‘Pay to wait’: playing defense with dividends

Amidst the ongoing series of seesaw trading sessions, more investors are looking for a source of continuity to counter volatility. Given the unpredictability of market behavior for the rest of the year, investors focused on greater stability may find safety in low-volatility stocks that offer dividends.

“The money has to be put to work. So, if you’re going to do it, value and dividends are a good approach,” Andrew McOrmond, managing director of Wallachbeth Capital, said in an interview on ‘ETF Edge’ on Wednesday.

McOrmond explained that for investors needing a steady influx of income, the yield from dividends is a reliable source of income regardless of treacherous market swings.

Despite analysts warning not to expect too much from dividends and buybacks, inflows into those funds have held steady in 2022. Dividend funds took in $3 billion in June and $43 billion this year, according to research from SPDR Americas.

“The overlay of quality and emphasis with value is key,” Matt Bartolini, head of SPDR Americas Research at State Street Global Advisors, told Leslie Picker in an interview on ‘ETF Edge’ on Wednesday.

Bartolini said dividend stocks have faced some near-term volatility compared to the market. Given the macro foundation as well as the fundamental foundation within these types of strategies, there is still more room for returns in dividend ETFs, he added.
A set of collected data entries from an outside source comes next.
-- ==== Sys2Proof/Proofs/AssembledWords.lean ====
section
/-! What the assembler writes (R72 to R77): the word of each format as the sum R72 gives, and how many words a program
becomes. -/

namespace Sys2Proof

/-! ### The words of R72 -/

theorem toNat_append_eq_add {n m : Nat} (x : BitVec n) (y : BitVec m) : (x ++ y).toNat = x.toNat * 2 ^ m + y.toNat := by
  rw [BitVec.toNat_append, ← Nat.shiftLeft_add_eq_or_of_lt y.isLt, Nat.shiftLeft_eq]

theorem encodeN_toNat (c : Config) (o : Op) (g : BitVec 24) :
    (encodeN c o g).toNat = (c.opmap.code o).toNat * 2 ^ 24 + g.toNat := toNat_append_eq_add (c.opmap.code o) g

theorem encodeO_toNat (c : Config) (o : Op) (off : Int) :
    (encodeO c o off).toNat = (c.opmap.code o).toNat * 2 ^ 24 + (off % 2 ^ 24).toNat :=
  (encodeN_toNat c o (BitVec.ofInt 24 off)).trans (by rw [BitVec.toNat_ofInt]; rfl)

theorem encodeP_toNat (c : Config) (o : Op) (x : BitVec 8) (g : BitVec 16) :
    (encodeP c o x g).toNat = ((c.opmap.code o).toNat * 2 ^ 8 + x.toNat) * 2 ^ 16 + g.toNat := by
  rw [← toNat_append_eq_add (c.opmap.code o) x]
  exact toNat_append_eq_add (c.opmap.code o ++ x) g

theorem eq_word_of_toNat {w : Word} {a : Int} (h : (w.toNat : Int) = a) : w = word a := by
  rw [← h]
  simp [word]

theorem encodeN_zero_eq_word (c : Config) (o : Op) : encodeN c o 0 = word ((c.opmap.code o).toNat * 2 ^ 24) :=
  eq_word_of_toNat (by simp [encodeN_toNat])

theorem encodeO_eq_word (c : Config) (o : Op) (off : Int) :
    encodeO c o off = word ((c.opmap.code o).toNat * 2 ^ 24 + off % 2 ^ 24) :=
  eq_word_of_toNat (by rw [encodeO_toNat]; omega)

theorem encodeP_zero_eq_word (c : Config) (o : Op) (x : BitVec 8) :
    encodeP c o x 0 = word ((c.opmap.code o).toNat * 2 ^ 24 + x.toNat * 2 ^ 16) :=
  eq_word_of_toNat (by simp [encodeP_toNat]; omega)

/-- Settles O5: the fields of each format added up, the ignored bits 0. -/
theorem assemblerWritesTheseWords : Obligations.AssemblerWritesTheseWords := by
  intro c
  refine ⟨?_, fun o off i hi => ?_, fun u => ⟨?_, ?_⟩, fun b => ⟨?_, ?_⟩⟩
  · rintro i (rfl | rfl | rfl) <;> exact encodeN_zero_eq_word c _
  · rw [encode_of_ofOffset c hi, encodeO_eq_word]
  · rw [encode_uopL, encodeP_zero_eq_word]
  · rw [encode_uopR, encodeP_zero_eq_word]
  · rw [encode_bopL, encodeP_zero_eq_word]
  · rw [encode_bopR, encodeP_zero_eq_word]

namespace Machine

/-! ### The number of words -/

theorem asmLine_length {c : Config} {tags : List (String × Nat)} {line : AsmLine} {ws : List Word}
    (h : asmLine c tags line = some ws) : ws.length = line.size := by
  cases line with
  | tag | instr | halt => cases h; rfl
  | symbolic o name =>
    simp only [asmLine] at h
    split at h
    · cases h
    · split at h <;> cases h
      rfl
  | data v =>
    simp only [asmLine] at h
    split at h <;> cases h
    rfl

/-- Pass 2 gives the words of the first line, then those of the rest. -/
theorem asmWords_cons_eq_some {c : Config} {tags : List (String × Nat)} {line : AsmLine} {rest : List AsmLine}
    {ws : List Word} (h : asmWords c tags (line :: rest) = some ws) :
    ∃ us vs, asmLine c tags line = some us ∧ asmWords c tags rest = some vs ∧ ws = us ++ vs := by
  rw [asmWords] at h
  split at h
  · cases h
  · split at h
    · cases h
    · exact ⟨_, _, ‹_›, ‹_›, (Option.some.inj h).symm⟩

theorem asmWords_length {c : Config} {tags : List (String × Nat)} {program : List AsmLine} {ws : List Word}
    (h : asmWords c tags program = some ws) : ws.length = (program.map AsmLine.size).sum := by
  induction program generalizing ws with
  | nil => cases h; rfl
  | cons line rest ih =>
    obtain ⟨us, vs, hline, hrest, rfl⟩ := asmWords_cons_eq_some h
    simp [asmLine_length hline, ih hrest]

/-- Where there is output, every line of the program has its words (R75). -/
theorem asmLine_of_mem {c : Config} {tags : List (String × Nat)} {program : List AsmLine} {ws : List Word}
    (h : asmWords c tags program = some ws) {line : AsmLine} (hmem : line ∈ program) :
    ∃ us, asmLine c tags line = some us := by
  induction program generalizing ws with
  | nil => cases hmem
  | cons first rest ih =>
    obtain ⟨us, vs, hfirst, hrest, -⟩ := asmWords_cons_eq_some h
    rcases List.mem_cons.1 hmem with rfl | hmem
    · exact ⟨us, hfirst⟩
    · exact ih hrest hmem

/-- The range of a data word (R76). -/
theorem asmLine_data_eq_some {c : Config} {tags : List (String × Nat)} {v : Int} {ws : List Word}
    (h : asmLine c tags (.data v) = some ws) : -2 ^ 31 ≤ v ∧ v < 2 ^ 32 := by
  simp only [asmLine] at h
  split at h
  · assumption
  · cases h

/-- Settles O58: the length by induction on the program; a data word out of range has no words, so there is no output. -/
theorem assembledLengthCountsOnlyWords : Obligations.AssembledLengthCountsOnlyWords := by
  refine fun c program => ⟨fun ws => asmWords_length, fun v hmem hv => ?_⟩
  cases h : assemble c program with
  | none => rfl
  | some ws =>
    obtain ⟨us, hline⟩ := asmLine_of_mem h hmem
    have hrange := asmLine_data_eq_some hline
    omega

end Machine
end Sys2Proof
end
“There are some companies that have consistently increased their dividends for more than 30 years,” Bartolini said. “And they’ve clearly seen some market cycles that are probably worse than where we are now.”

With the recent sharp fall in commodity prices, there has been an exodus to dividend funds. Bartolini said flows indicate a willingness to hedge and a margin of safety from equity allocation. Price has been a strong performance factor given its correlation with rates.

“Profitability has been paramount in this type of market cycle,” Bartolini said. “We’ve seen profitable stocks outperform unprofitable stocks for 12 consecutive months. And stocks that consistently pay dividends are generally profitable because they aren’t going to pay out if they are unprofitable.”

Beyond dividend stocks, bond ETFs are another haven for investors during uncertain times.

“There will always be money going into both,” McOrmond said. “You can start thinking about proactive management — whether you’re choosing a manager, or you’re doing it yourself.”

He pointed to actively managed SRLNs, where you can choose the right bind for one to perform better.

“This could be a good time for proactive management,” McCormond said. “Even if you’re choosing a dividend stock ETF, you’re just using your head. I think that’s a trend going forward in both fixed income and equities.”